Bizleri, şimdiye kadarki uzak ara en iyi SABHANKRA albüm kapağıyla karşılayan “From the Frozen Mountains”, albüm ismini yansıtan gayet çekici tonlara sahip bir görselle sunuluyor. Albümü dinlerken, hem albüm isminde hem de kapakta sunulan hissiyatı almak gayet mümkün.
Bu olumlu ilk izlenimle albümü başlattığımızda, bizleri bugüne kadarki en iyi prodüksiyonlu SABHANKRA albümünün karşıladığını görüyoruz. Albümün sound’u, bir önceki albüm yazısında bahsettiğim çeşitli sıkıntıları büyük oranda aşıyor ve sunulan müziğin hakkını veriyor. Grubun bu albümde yer verdiği pek çok unsur, bu sayede çok daha güçlü ve vurucu hâle gelmiş.
“From the Frozen Mountains”ı başlattığınızda farkına vardığınız en bariz şey, açılışı yapan Crushed Under the Fists of the New Reign’in ne kadar başarılı bir ilk şarkı seçimi olduğu. Bence grubun bugüne dek yazdığı en iyi melodilerden biri, belki de birincisi olan harika bir ana melodisi olan şarkı, bu sayede bizleri albüm isminin taşıdığı ağırlığa da sokmuş oluyor. İlk olarak 36. saniyede duyduğumuz bu melodiyle gerçekten de buzlu dağların kar üfüren yamaçlarında kuş (ejderha da olur) uçuşu gezintiye çıkıyoruz.
Grubun güçlü yönlerini bir bir sergileyen bu şarkı, bence SABHANKRA’nın kariyeri için de çok önemli bir yerde duruyor.
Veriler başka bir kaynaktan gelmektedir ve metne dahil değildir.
/-! ### Decoding, encoding, steps -/

/-- R61, R65 to R83: slot words written out from the encodings decode to the instructions they stand for. -/
def Obligations.GoldenWords : Prop :=
  let g := Guard.always
  decodeSlot 0 0x120015FC00000001#64 = .ok (.sysr ⟨.a, g, .sreg 5, .nil, 0, 0x001⟩) ∧
  decodeSlot 0 0x1401FC1C00000041#64 = .ok (.sysw ⟨.a, g, .nil, .sreg 7, 0, 0x041⟩) ∧
  decodeSlot 0 0x020BFFFFFFC00000#64 = .ok (.br ⟨⟨.pred 0, false⟩, false, .nil, 0x3FFFFFFC, 0, 0⟩) ∧
  decodeSlot 0 0x0C0000000070D045#64 = .ok (.loop ⟨g, false, .sreg 13, 7, 1, 5⟩) ∧
  decodeSlot 0 0x16100C0400000001#64 = .ok (.trap ⟨.a, ⟨.pred 1, false⟩, .sreg 3, .sreg 1, 0, 1⟩) ∧
  decodeSlot 0 0x2801FC2429FC0000#64 = .ok (.fset ⟨.a, g, .nil, .sreg 9, .sreg 10, .nil, .i64, 0, 0⟩) ∧
  decodeSlot 1 0x400015FC89ABCDEF#64 = .ok (.movi ⟨.a, g, .sreg 5, .nil, 0, 0x89ABCDEF⟩) ∧
  decodeSlot 1 0x4200141401234567#64 = .ok (.movh ⟨.a, g, .sreg 5, .sreg 5, 0, 0x01234567⟩) ∧
  decodeSlot 1 0x4601501419FC0300#64 = .ok (.cmp ⟨.a, g, .pred 0, .sreg 5, .sreg 6, .nil, .i64, 6, 0⟩) ∧
  decodeSlot 1 0x4E015955FDFC0000#64 = .ok (.xcp ⟨.a, g, .pred 2, .pred 1, .nil, .nil, .i64, 0, 0⟩) ∧
  decodeSlot 4 0x0601040C00000000#64 = .ok (.ldv ⟨.b, g, false, .vreg 1, .sreg 3, 0, .core, .plain, .n8, 0⟩) ∧
  decodeSlot 4 0x42005C5801800000#64 = .ok (.amon ⟨.b, g, false, .sreg 23, .sreg 22, 0, .core, .plain, .i32, 0⟩) ∧
  decodeSlot 4 0x7601101E20A0A040#64 = .ok (.lsstv ⟨.b, g, .vreg 4, .sreg 7, 2, 1, 40, 2, true, 0, 0x40⟩) ∧
  decodeSlot 5 0x6A011905FDFD2400#64 = .ok (.vredc ⟨.a, g, .vreg 6, .vreg 1, .nil, .nil, .f32, 8, 0⟩) ∧
  decodeSlot 6 0x80011509FD178029#64 = .ok (.vcvt ⟨.b, g, .vreg 5, .vreg 2, .nil, .vreg 5, .fd 11, 0, 0x29⟩) ∧
  decodeSlot 7 0x060101FD8030014A#64 = .ok (.mmaz ⟨g, .vreg 0, .nil, 0, .sreg 12, 0, 0, 0, .f16, .f16⟩) ∧
  decodeSlot 7 0x600028202C240009#64 = .ok (.cpy ⟨g, .sreg 10, .sreg 8, .sreg 11, .sreg 9, .pair, true, false, false, .i64⟩) ∧
  decodeSlot 7 0x82001014181C2000#64 = .ok (.msend ⟨g, .sreg 4, .sreg 5, .sreg 6, .sreg 7, .sreg 8, false⟩) ∧
  decodeSlot 7 0x8800282DFDFC0100#64 = .ok (.lstat ⟨.b, g, .sreg 10, .sreg 11, .nil, .nil, .i64, 2, 0⟩)

/-- R61 to R78: every encodable slot instruction has a word, and decoding its word gives the instruction back, with every operand; a
bundle laid out in memory is read back whole, slot by slot, and the rest of the bytes follow. -/
def Obligations.EncodeDecode : Prop :=
  (∀ i, slotWf i = true → ∃ n w, encode i = some (n, w) ∧ decodeSlot n w = .ok i) ∧
  (∀ (b : RawBundle) (rest : List Byte), b.words.length = spmCount b.header →
    decodeBundle ((b.header :: b.words).flatMap bytesOfWord ++ rest) = .ok (b, rest)) ∧
  ∀ (quiet : Bool) (wait : BitVec 5) (n : Fin 8) (w : Word),
    let b := encodeBundle quiet wait n w
    b.slotWords = [(n, w)] ∧ b.quiet = quiet ∧ b.wait = wait.toNat ∧ b.len = 2 ∧ b.words.length = spmCount b.header ∧
    decodeTableWord 128 (b.header.toNat + w.toNat * 2 ^ 64) = some (.bundleIssue 0 b)

/-- R38, R48, R61, R173: a step performs the first slot of the bundle in issue, else the first step decided, and then what settles
at once; with neither the machine chooses a step or advances its clock. The bundle a core issues is the one whose words stand at
its pc; with a placed word the next step issues that bundle (the model's own agenda, notes/assumptions/2.md). -/
def Obligations.StepRunsDecoded : Prop :=
  (∀ (s t : State) (i : Instr) (rest : List Instr), s.hub.tripped = false →
    (s.slots = i :: rest → exec i { s with slots := rest } = .next t → step s = .next t.settle) ∧
    (s.slots = [] → s.agenda = i :: rest → exec i { s with agenda := rest } = .next t → step s = .next t.settle)) ∧
  (∀ s : State, s.hub.tripped = false → s.slots = [] → s.agenda = [] → step s = .next s.tickOnce.settle) ∧
  (∀ (s : State) (b : RawBundle), b.words.length = spmCount b.header →
    (∀ k w, (b.header :: b.words)[k]? = some w → ∃ a level e,
      let va := s.image.text + 8 * (s.core.pc + k)
      let pa := s.physOf s.curCtx level e va
      s.walk s.curCtx va = .leaf a level e ∧ e % 16 = 2 ∧ s.logBlocked a = false ∧ s.poisoned pa 8 = false ∧ s.readWord pa = w.toNat) →
    s.fetch = some b) ∧
  (∀ (s : State) (lin : Nat) (b : RawBundle),
    let c := s.coreAt lin
    c.iss = none → c.leave = none → c.compl = none → c.startAt ≤ s.cycle → c.nextIc ≤ c.ic → (s.focus lin).fetch = some b →
    .bundleIssue lin b ∈ s.coreCycle true lin) ∧
  ∀ (s t : State) (n w : Nat) (b : RawBundle), s.hub.tripped = false → bundleOfNat n w = some b →
    let u := s.withFetchWord n w
    u.slots = [] ∧ u.agenda = [.bundleIssue 0 b] ∧ u.core.pc = (s.focus 0).core.pc ∧ u.mem = s.mem ∧
    (exec (.bundleIssue 0 b) { u with agenda := [] } = .next t → step u = .next t.settle)

/-- R34, R48, R456: every instruction and every step of the device's agents answers a next state from every state; the machine stops
only when THERMTRIP has stopped its clocks and no reset comes. At issue a slot whose guard is false does nothing, and one whose
value check fails does nothing but fault its task. -/
def Obligations.NothingStops : Prop :=
  (∀ (i : Instr) (s : State), ∃ t, exec i s = .next t) ∧
  (∀ s : State, s.CanStep → ∃ t, step s = .next t) ∧
  (∀ s : State, ¬s.CanStep → step s = .fault .thermalTrip) ∧
  ∀ (i : Instr) (s : State), (slotForm i).isSome = true → s.core.compl = none →
    (¬s.Guarded i → exec i s = .next s) ∧
    ∀ f, s.Guarded i → s.slotFault s.issuesQuiet (s.issueFlags i) i = some f → ∃ a0,
      exec i s = .next (s.fatal s.cur s.core.bundle.2 s.core.bundle.1 (2 ^ instrSlot i) f.1 a0 f.2.2 0)

/-- R9, R22, R33, R55, R91, R100, R150, R192, R194, R422, R451, R452: what reset leaves, of the values the spec gives. (The spec
gives none for the general registers: the model's zero is its own choice, notes/assumptions/4.md, and nothing here speaks of
it.) -/
def Obligations.ResetLeaves : Prop :=
  let r := State.reset
  r.cycle = 0 ∧ r.tick = 0 ∧ (∀ c, (r.ctx c).state = .free) ∧ (∀ q, (r.queue q).state = .disabled) ∧
  (∀ k, (r.launchOf k).state = .free) ∧ (∀ i, (r.task i).state = .free) ∧ (∀ lin, (r.coreAt lin).task = none) ∧
  (∀ e, (r.window e).isOpen = false) ∧ r.hub.lock = false ∧ r.hub.tripped = false ∧ (∀ p peer, (r.plane p).link peer = .dark) ∧
  (∀ p, (r.plane p).active = none) ∧ r.hub.boot = .rom ∧ r.mem.wf = true ∧ ∀ v, exec .warmReset { r with hub := { r.hub with fabid := v } } =
    .next r

/-! ### Contexts -/

/-- R29, R92 to R98, R444: a command of a context acts in the states that list it and else leaves CERR 1; ACTIVATE refuses an empty
root with CERR 2. QUIESCE and HOSTFAULT ask the context's tasks to leave; the drain then suspends it, and a DESTROY that waits
for it begins. DESTROY closes what the context owns, and the end of its teardown frees its futures and the context. A retiring
pair asks its tasks to leave. -/
def Obligations.Contexts : Prop :=
  ∀ (c : Nat) (s : State), twf {} s.ctxs = true → twf Core.reset s.cores = true →
    let x := s.ctx c
    let became (t : State) (y : Ctx) : Prop := t.ctx c = y ∧ ∀ j, j ≠ c → t.ctx j = s.ctx j
    let cmd (i : Instr) (y : Ctx) : Prop := ∃ t, exec i s = .next t ∧ t = { s with ctxs := t.ctxs } ∧ became t y
    let asked (t : State) (p : Nat → Nat → Prop) : Prop := ∀ l, match (s.coreAt l).task with
      | some i => (p l i → t.coreAt l = (s.coreAt l).request s.cycle .plain) ∧ (¬p l i → t.coreAt l = s.coreAt l)
      | none => t.coreAt l = s.coreAt l
    let leaves (i : Instr) (y : Ctx) : Prop := (∀ g ∈ tkeys s.groups, (s.groupLaunch g).ctx ≠ c) → ∃ t, exec i s = .next t ∧
      t = { s with ctxs := t.ctxs, core := t.core, cores := t.cores, marks := t.marks } ∧ became t y ∧ asked t fun _ i => (s.task i).ctx = c
    let idle := (∀ l i, (s.coreAt l).task = some i → (s.task i).ctx ≠ c) ∧ (∀ p, ∀ o ∈ (s.pairAt p).eng, o.ctx ≠ c) ∧
      ∀ d ∈ s.planeX.sends ++ s.planeY.sends, d.ctx ≠ c
    (x.state = .free → cmd (.build c) { x with
      state := .building, cerr := 0, ptroot := 0, respol := 0, logfp := false, maxpri := 0, priv := false, slip := 0, mcast := [] }) ∧
    (x.state = .building → x.respol ≠ 3 →
      (x.ptroot ≠ 0 → cmd (.activate c) { x with state := .active, cerr := 0 }) ∧ (x.ptroot = 0 → cmd (.activate c) { x with cerr := 2 })) ∧
    (x.state = .active → leaves (.quiesce c) { x with state := .quiescing, cerr := 0, drained := false, held := false }) ∧
    (x.state = .suspended → ∃ u v : State, exec (.resume c) s = .next v ∧ v = (tkeys u.settleQueues.queues).foldl State.drainCheck u.settleQueues ∧
      u = { s with ctxs := u.ctxs } ∧ became u { x with state := .active, cerr := 0 }) ∧
    (x.state = .faulted → x.drained = false → cmd (.destroy c) { x with cerr := 0, held := true }) ∧
    (x.state ≠ .free → cmd (.build c) { x with cerr := 1 }) ∧ (x.state ≠ .building → cmd (.activate c) { x with cerr := 1 }) ∧
    (x.state ≠ .active → cmd (.quiesce c) { x with cerr := 1 }) ∧ (x.state ≠ .suspended → cmd (.resume c) { x with cerr := 1 }) ∧
    (x.state ∉ [.building, .suspended, .faulted] → cmd (.destroy c) { x with cerr := 1 }) ∧
    (x.state = .building ∨ x.state = .suspended ∨ (x.state = .faulted ∧ x.drained = true) →
      s.launches = [] → s.tasks = [] → s.devBars = [] → s.podBars = [] → s.pages = [] → s.pairs = [] → ∃ t, exec (.destroy c) s = .next t ∧
      t = { s with ctxs := t.ctxs, windows := t.windows, futs := t.futs, queues := t.queues, sets := t.sets, scheds := t.scheds } ∧
      became t { x with state := .destroyed, cerr := 0, held := false, mcast := [] } ∧
      (∀ d, d ∈ t.scheds ↔ d ∈ s.scheds ∧ d.ctx ≠ c) ∧
      (twf {} s.windows = true → ∀ e, t.window e =
        if (s.window e).isOpen = true ∧ (s.window e).ctx = c then { s.window e with isOpen := false, wgen := (s.window e).wgen % 15 + 1 }
        else s.window e) ∧
      (twf {} s.queues = true → ∀ q, (s.queue q).ctx = c → (t.queue q).state = .disabled ∧ (t.queue q).appended = (t.queue q).taken ∨
        t.queue q = s.queue q ∧ (s.queue q).state = .disabled) ∧
      (twf {} s.sets = true → ∀ k, k / 4096 = c → (t.aset k).state = .free)) ∧
    (x.drained = false → x.state = .quiescing → idle → ∃ u : State, exec (.ctxDrainComplete c) s = .next (u.event 0x02 (some c) 0 0) ∧
      u = { s with ctxs := u.ctxs } ∧ became u { x with state := .suspended, drained := true }) ∧
    (x.drained = false → x.state = .faulted → x.held = false → idle → cmd (.ctxDrainComplete c) { x with drained := true }) ∧
    (x.drained = true ∨ ¬idle → exec (.ctxDrainComplete c) s = .next s) ∧
    (x.state = .destroyed → (∀ k, (s.launchOf k).state ≠ .free → (s.launchOf k).ctx ≠ c) →
      (∀ p, (s.pairAt p).ownerCtx = some c → (s.pairAt p).zeroUntil ≤ s.cycle) → ∃ u : State,
      exec (.teardownComplete c) s = .next (u.event 0x03 (some c) 0 0) ∧
      u = { s with ctxs := u.ctxs, futs := u.futs, tasks := u.tasks, pairs := u.pairs } ∧
      became u { x with state := .free, drained := false, held := false } ∧
      (twf {} s.futs = true → ∀ i, u.fut i = if (s.fut i).state ≠ .free ∧ (s.fut i).ctx = c then { gen := (s.fut i).gen + 1 } else s.fut i) ∧
      (twf Pair.reset s.pairs = true → ∀ p, u.pairAt p =
        if (s.pairAt p).ownerCtx = some c then { s.pairAt p with ownerCtx := none } else s.pairAt p)) ∧
    (x.state ≠ .destroyed → exec (.teardownComplete c) s = .next s) ∧
    (∀ v : Word, (v.extractLsb' 0 6).toNat = c →
      (x.state = .active ∨ x.state = .quiescing → leaves (.hostfault v) { x with
        state := .faulted, status := 3, drained := false, held := false, cerr := if s.rankOf 4 c = 0 then x.cerr else 1 }) ∧
      (x.state ≠ .active → x.state ≠ .quiescing → exec (.hostfault v) s = .next s)) ∧
    ∀ pair, pair < 576 → (s.pairAt pair).service = .inService → s.groups = [] → (s.pairAt pair).owner = none → ∃ t,
      exec (.pairRetirement pair) s = .next t ∧ t = { s with pairs := t.pairs, core := t.core, cores := t.cores } ∧
      (twf Pair.reset s.pairs = true → t.pairAt pair = { s.pairAt pair with service := .retiring }) ∧
      asked t fun l _ => l / 144 * 72 + l % 72 = pair
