-- ==== Sys2Proof/Laws/Exec.lean ====
section
/-!
SUPPORT. Laws/Exec.lean: each instruction runs its own meaning.
-/
namespace Sys2Proof.Machine
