-- ==== Sys2Proof/Laws/State.lean ====
section
/-!
SUPPORT. Laws/State.lean: each named update of the state, field by field, and the objects read after it.
-/
namespace Sys2Proof.Machine

/-! ### What each update leaves -/

@[simp] theorem onCore_cycle (s : State) (f : Core → Core) : (s.onCore f).cycle = s.cycle := rfl
@[simp] theorem onCore_tick (s : State) (f : Core → Core) : (s.onCore f).tick = s.tick := rfl
@[simp] theorem onCore_phase (s : State) (f : Core → Core) : (s.onCore f).phase = s.phase := rfl
@[simp] theorem onCore_cur (s : State) (f : Core → Core) : (s.onCore f).cur = s.cur := rfl
@[simp] theorem onCore_cores (s : State) (f : Core → Core) : (s.onCore f).cores = s.cores := rfl
@[simp] theorem onCore_pairs (s : State) (f : Core → Core) : (s.onCore f).pairs = s.pairs := rfl
@[simp] theorem onCore_mem (s : State) (f : Core → Core) : (s.onCore f).mem = s.mem := rfl
@[simp] theorem onCore_poison (s : State) (f : Core → Core) : (s.onCore f).poison = s.poison := rfl
@[simp] theorem onCore_badCheck (s : State) (f : Core → Core) : (s.onCore f).badCheck = s.badCheck := rfl
@[simp] theorem onCore_tasks (s : State) (f : Core → Core) : (s.onCore f).tasks = s.tasks := rfl
@[simp] theorem onCore_launches (s : State) (f : Core → Core) : (s.onCore f).launches = s.launches := rfl
@[simp] theorem onCore_groups (s : State) (f : Core → Core) : (s.onCore f).groups = s.groups := rfl
@[simp] theorem onCore_ctxs (s : State) (f : Core → Core) : (s.onCore f).ctxs = s.ctxs := rfl
@[simp] theorem onCore_queues (s : State) (f : Core → Core) : (s.onCore f).queues = s.queues := rfl
@[simp] theorem onCore_futs (s : State) (f : Core → Core) : (s.onCore f).futs = s.futs := rfl
@[simp] theorem onCore_devBars (s : State) (f : Core → Core) : (s.onCore f).devBars = s.devBars := rfl
@[simp] theorem onCore_podBars (s : State) (f : Core → Core) : (s.onCore f).podBars = s.podBars := rfl
@[simp] theorem onCore_sets (s : State) (f : Core → Core) : (s.onCore f).sets = s.sets := rfl
@[simp] theorem onCore_pages (s : State) (f : Core → Core) : (s.onCore f).pages = s.pages := rfl
@[simp] theorem onCore_pantries (s : State) (f : Core → Core) : (s.onCore f).pantries = s.pantries := rfl
@[simp] theorem onCore_scheds (s : State) (f : Core → Core) : (s.onCore f).scheds = s.scheds := rfl
@[simp] theorem onCore_windows (s : State) (f : Core → Core) : (s.onCore f).windows = s.windows := rfl
@[simp] theorem onCore_hub (s : State) (f : Core → Core) : (s.onCore f).hub = s.hub := rfl
@[simp] theorem onCore_planeX (s : State) (f : Core → Core) : (s.onCore f).planeX = s.planeX := rfl
@[simp] theorem onCore_planeY (s : State) (f : Core → Core) : (s.onCore f).planeY = s.planeY := rfl
@[simp] theorem onCore_slots (s : State) (f : Core → Core) : (s.onCore f).slots = s.slots := rfl
@[simp] theorem onCore_agenda (s : State) (f : Core → Core) : (s.onCore f).agenda = s.agenda := rfl
@[simp] theorem onCore_inputs (s : State) (f : Core → Core) : (s.onCore f).inputs = s.inputs := rfl
@[simp] theorem onCore_fresh (s : State) (f : Core → Core) : (s.onCore f).fresh = s.fresh := rfl
@[simp] theorem onCore_seqNo (s : State) (f : Core → Core) : (s.onCore f).seqNo = s.seqNo := rfl
@[simp] theorem onCore_outbox (s : State) (f : Core → Core) : (s.onCore f).outbox = s.outbox := rfl

@[simp] theorem modPair_cycle (s : State) (k : Nat) (f : Pair → Pair) : (s.modPair k f).cycle = s.cycle := rfl
@[simp] theorem modPair_tick (s : State) (k : Nat) (f : Pair → Pair) : (s.modPair k f).tick = s.tick := rfl
@[simp] theorem modPair_phase (s : State) (k : Nat) (f : Pair → Pair) : (s.modPair k f).phase = s.phase := rfl
@[simp] theorem modPair_cur (s : State) (k : Nat) (f : Pair → Pair) : (s.modPair k f).cur = s.cur := rfl
@[simp] theorem modPair_core (s : State) (k : Nat) (f : Pair → Pair) : (s.modPair k f).core = s.core := rfl
@[simp] theorem modPair_cores (s : State) (k : Nat) (f : Pair → Pair) : (s.modPair k f).cores = s.cores := rfl
@[simp] theorem modPair_mem (s : State) (k : Nat) (f : Pair → Pair) : (s.modPair k f).mem = s.mem := rfl
@[simp] theorem modPair_poison (s : State) (k : Nat) (f : Pair → Pair) : (s.modPair k f).poison = s.poison := rfl
@[simp] theorem modPair_badCheck (s : State) (k : Nat) (f : Pair → Pair) : (s.modPair k f).badCheck = s.badCheck := rfl
@[simp] theorem modPair_tasks (s : State) (k : Nat) (f : Pair → Pair) : (s.modPair k f).tasks = s.tasks := rfl
@[simp] theorem modPair_launches (s : State) (k : Nat) (f : Pair → Pair) : (s.modPair k f).launches = s.launches := rfl
@[simp] theorem modPair_groups (s : State) (k : Nat) (f : Pair → Pair) : (s.modPair k f).groups = s.groups := rfl
@[simp] theorem modPair_ctxs (s : State) (k : Nat) (f : Pair → Pair) : (s.modPair k f).ctxs = s.ctxs := rfl
@[simp] theorem modPair_queues (s : State) (k : Nat) (f : Pair → Pair) : (s.modPair k f).queues = s.queues := rfl
@[simp] theorem modPair_futs (s : State) (k : Nat) (f : Pair → Pair) : (s.modPair k f).futs = s.futs := rfl
@[simp] theorem modPair_devBars (s : State) (k : Nat) (f : Pair → Pair) : (s.modPair k f).devBars = s.devBars := rfl
@[simp] theorem modPair_podBars (s : State) (k : Nat) (f : Pair → Pair) : (s.modPair k f).podBars = s.podBars := rfl
@[simp] theorem modPair_sets (s : State) (k : Nat) (f : Pair → Pair) : (s.modPair k f).sets = s.sets := rfl
@[simp] theorem modPair_pages (s : State) (k : Nat) (f : Pair → Pair) : (s.modPair k f).pages = s.pages := rfl
@[simp] theorem modPair_pantries (s : State) (k : Nat) (f : Pair → Pair) : (s.modPair k f).pantries = s.pantries := rfl
@[simp] theorem modPair_scheds (s : State) (k : Nat) (f : Pair → Pair) : (s.modPair k f).scheds = s.scheds := rfl
@[simp] theorem modPair_windows (s : State) (k : Nat) (f : Pair → Pair) : (s.modPair k f).windows = s.windows := rfl
@[simp] theorem modPair_hub (s : State) (k : Nat) (f : Pair → Pair) : (s.modPair k f).hub = s.hub := rfl
@[simp] theorem modPair_planeX (s : State) (k : Nat) (f : Pair → Pair) : (s.modPair k f).planeX = s.planeX := rfl
@[simp] theorem modPair_planeY (s : State) (k : Nat) (f : Pair → Pair) : (s.modPair k f).planeY = s.planeY := rfl
@[simp] theorem modPair_slots (s : State) (k : Nat) (f : Pair → Pair) : (s.modPair k f).slots = s.slots := rfl
@[simp] theorem modPair_agenda (s : State) (k : Nat) (f : Pair → Pair) : (s.modPair k f).agenda = s.agenda := rfl
@[simp] theorem modPair_inputs (s : State) (k : Nat) (f : Pair → Pair) : (s.modPair k f).inputs = s.inputs := rfl
@[simp] theorem modPair_fresh (s : State) (k : Nat) (f : Pair → Pair) : (s.modPair k f).fresh = s.fresh := rfl
@[simp] theorem modPair_seqNo (s : State) (k : Nat) (f : Pair → Pair) : (s.modPair k f).seqNo = s.seqNo := rfl
@[simp] theorem modPair_outbox (s : State) (k : Nat) (f : Pair → Pair) : (s.modPair k f).outbox = s.outbox := rfl

@[simp] theorem modTask_cycle (s : State) (k : Nat) (f : Task → Task) : (s.modTask k f).cycle = s.cycle := rfl
@[simp] theorem modTask_tick (s : State) (k : Nat) (f : Task → Task) : (s.modTask k f).tick = s.tick := rfl
@[simp] theorem modTask_phase (s : State) (k : Nat) (f : Task → Task) : (s.modTask k f).phase = s.phase := rfl
@[simp] theorem modTask_cur (s : State) (k : Nat) (f : Task → Task) : (s.modTask k f).cur = s.cur := rfl
@[simp] theorem modTask_core (s : State) (k : Nat) (f : Task → Task) : (s.modTask k f).core = s.core := rfl
@[simp] theorem modTask_cores (s : State) (k : Nat) (f : Task → Task) : (s.modTask k f).cores = s.cores := rfl
@[simp] theorem modTask_pairs (s : State) (k : Nat) (f : Task → Task) : (s.modTask k f).pairs = s.pairs := rfl
@[simp] theorem modTask_mem (s : State) (k : Nat) (f : Task → Task) : (s.modTask k f).mem = s.mem := rfl
@[simp] theorem modTask_poison (s : State) (k : Nat) (f : Task → Task) : (s.modTask k f).poison = s.poison := rfl
@[simp] theorem modTask_badCheck (s : State) (k : Nat) (f : Task → Task) : (s.modTask k f).badCheck = s.badCheck := rfl
@[simp] theorem modTask_launches (s : State) (k : Nat) (f : Task → Task) : (s.modTask k f).launches = s.launches := rfl
@[simp] theorem modTask_groups (s : State) (k : Nat) (f : Task → Task) : (s.modTask k f).groups = s.groups := rfl
@[simp] theorem modTask_ctxs (s : State) (k : Nat) (f : Task → Task) : (s.modTask k f).ctxs = s.ctxs := rfl
@[simp] theorem modTask_queues (s : State) (k : Nat) (f : Task → Task) : (s.modTask k f).queues = s.queues := rfl
@[simp] theorem modTask_futs (s : State) (k : Nat) (f : Task → Task) : (s.modTask k f).futs = s.futs := rfl
@[simp] theorem modTask_devBars (s : State) (k : Nat) (f : Task → Task) : (s.modTask k f).devBars = s.devBars := rfl
@[simp] theorem modTask_podBars (s : State) (k : Nat) (f : Task → Task) : (s.modTask k f).podBars = s.podBars := rfl
@[simp] theorem modTask_sets (s : State) (k : Nat) (f : Task → Task) : (s.modTask k f).sets = s.sets := rfl
@[simp] theorem modTask_pages (s : State) (k : Nat) (f : Task → Task) : (s.modTask k f).pages = s.pages := rfl
@[simp] theorem modTask_pantries (s : State) (k : Nat) (f : Task → Task) : (s.modTask k f).pantries = s.pantries := rfl
@[simp] theorem modTask_scheds (s : State) (k : Nat) (f : Task → Task) : (s.modTask k f).scheds = s.scheds := rfl
@[simp] theorem modTask_windows (s : State) (k : Nat) (f : Task → Task) : (s.modTask k f).windows = s.windows := rfl
@[simp] theorem modTask_hub (s : State) (k : Nat) (f : Task → Task) : (s.modTask k f).hub = s.hub := rfl
@[simp] theorem modTask_planeX (s : State) (k : Nat) (f : Task → Task) : (s.modTask k f).planeX = s.planeX := rfl
@[simp] theorem modTask_planeY (s : State) (k : Nat) (f : Task → Task) : (s.modTask k f).planeY = s.planeY := rfl
@[simp] theorem modTask_slots (s : State) (k : Nat) (f : Task → Task) : (s.modTask k f).slots = s.slots := rfl
@[simp] theorem modTask_agenda (s : State) (k : Nat) (f : Task → Task) : (s.modTask k f).agenda = s.agenda := rfl
@[simp] theorem modTask_inputs (s : State) (k : Nat) (f : Task → Task) : (s.modTask k f).inputs = s.inputs := rfl
@[simp] theorem modTask_fresh (s : State) (k : Nat) (f : Task → Task) : (s.modTask k f).fresh = s.fresh := rfl
@[simp] theorem modTask_seqNo (s : State) (k : Nat) (f : Task → Task) : (s.modTask k f).seqNo = s.seqNo := rfl
@[simp] theorem modTask_outbox (s : State) (k : Nat) (f : Task → Task) : (s.modTask k f).outbox = s.outbox := rfl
Özellikle geçen yıl çıkan “Revenge”in ardından gözle görülür bir canlanmaya ve üretkenliğe bürünen grup, bence bu yükselişini kristal buz sarkıtlarla taçlandıran bu şarkıyla yepyeni, buz gibi yarınların da kapısını açıyor. Sonrasında gelen Alien temalı They are Everywhere de aynı şekilde melodisi, gazı, altyapı klavyeleri ve sade ancak etkili trafiğiyle albümün sağlam şekilde devam etmesini sağlıyor. Bu noktada SABHANKRA’nın ne yapmak istediğini net şekilde hissediyorum, zira grup hiç işi sulandırmadan doğrudan metali çıkarıp masaya vuruyor. Aralarda giren dolgu amaçlı melodiler, klavyenin şimdi sıra bende dediği anlar ve vokalist Savaş’ın nerede vokal yapması gerektiğini iyi bilen seçimleri gibi detaylarla, şarkı bayağı sürükleyici bir hâle bürünüyor.
Birkaç şarkı hakkında daha ahkâm kesmek istiyorum, ancak önce “From the Frozen Mountains”ın benim açımdan garip bir şekilde büründüğü rolden bahsedeceğim. Önceki albümde bahsettiğim prodüksiyon sıkıntılarını bu albümde büyük ölçüde gideren grup, tercih ettiği çiğ ve yırtıcı prodüksiyon, melodi karakterleri ve genel atmosfer ile beni derinlerde bir yerden, “1995-2000 arası Kuzey metalini zamanında dinlemiş metal dinleyicisi” adlı can evimden yakaladı. Şu anda övmekte olduğum “From the Frozen Mountains”ı son 5 gündür en az 40 kez dinlemiş ve bazı açılardan adeta bağımlısı olmuş oluşumun sebebi de bu; “From the Frozen Mountains” bana çok net şekilde doksanların ikinci yarısı İskandinav grup albümü hissi veriyor.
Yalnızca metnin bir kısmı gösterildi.